-- ==== Sys2Proof/Syntax.lean ====
section
/-! DEFINITION. The instructions: one constructor for each row of spec/opcode_table.json, in the table's order, its fields
from the most significant bit down, and the field types the decoder turns raw bits into. -/
namespace Sys2Proof

/-- The conditions of 40_condition_execution.md R161. The code 0b1111 is not a condition (R163). -/
inductive Cond where
  | eq | ne | cs | cc | mi | pl | vs | vc | hi | ls | ge | lt | gt | le | al
deriving DecidableEq, Repr

/-- The `shift` field (30_encoding.md R109). -/
inductive ShiftType where
  | lsl | lsr | asr | ror
deriving DecidableEq, Repr

/-- The P and W bits of a load or store of one register (47_load_store.md R421): offset (P = 1, W = 0), pre-indexed
(P = 1, W = 1), post-indexed (P = 0, W = 0). -/
inductive IndexMode where
  | offset | pre | post
deriving DecidableEq, Repr

/-- The P and U bits of a load or store multiple (48_load_store_multiple_semaphore.md R471). -/
inductive BlockMode where
  | da | ia | db | ib
deriving DecidableEq, Repr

- TASK ITEM
Reproduce the listing in full. Keep it exactly as written.

- SOLVED EXERCISE
-- ==== Sys2Proof/Syntax.lean ====
section
/-! DEFINITION. The instructions: one constructor for each row of spec/opcode_table.json, in the table's order, its fields
from the most significant bit down, and the field types the decoder turns raw bits into. -/
namespace Sys2Proof

/-- The conditions of 40_condition_execution.md R161. The code 0b1111 is not a condition (R163). -/
inductive Cond where
  | eq | ne | cs | cc | mi | pl | vs | vc | hi | ls | ge | lt | gt | le | al
deriving DecidableEq, Repr

/-- The `shift` field (30_encoding.md R109). -/
inductive ShiftType where
  | lsl | lsr | asr | ror
deriving DecidableEq, Repr

/-- The P and W bits of a load or store of one register (47_load_store.md R421): offset (P = 1, W = 0), pre-indexed
(P = 1, W = 1), post-indexed (P = 0, W = 0). -/
inductive IndexMode where
  | offset | pre | post
deriving DecidableEq, Repr

/-- The P and U bits of a load or store multiple (48_load_store_multiple_semaphore.md R471). -/
inductive BlockMode where
  | da | ia | db | ib
deriving DecidableEq, Repr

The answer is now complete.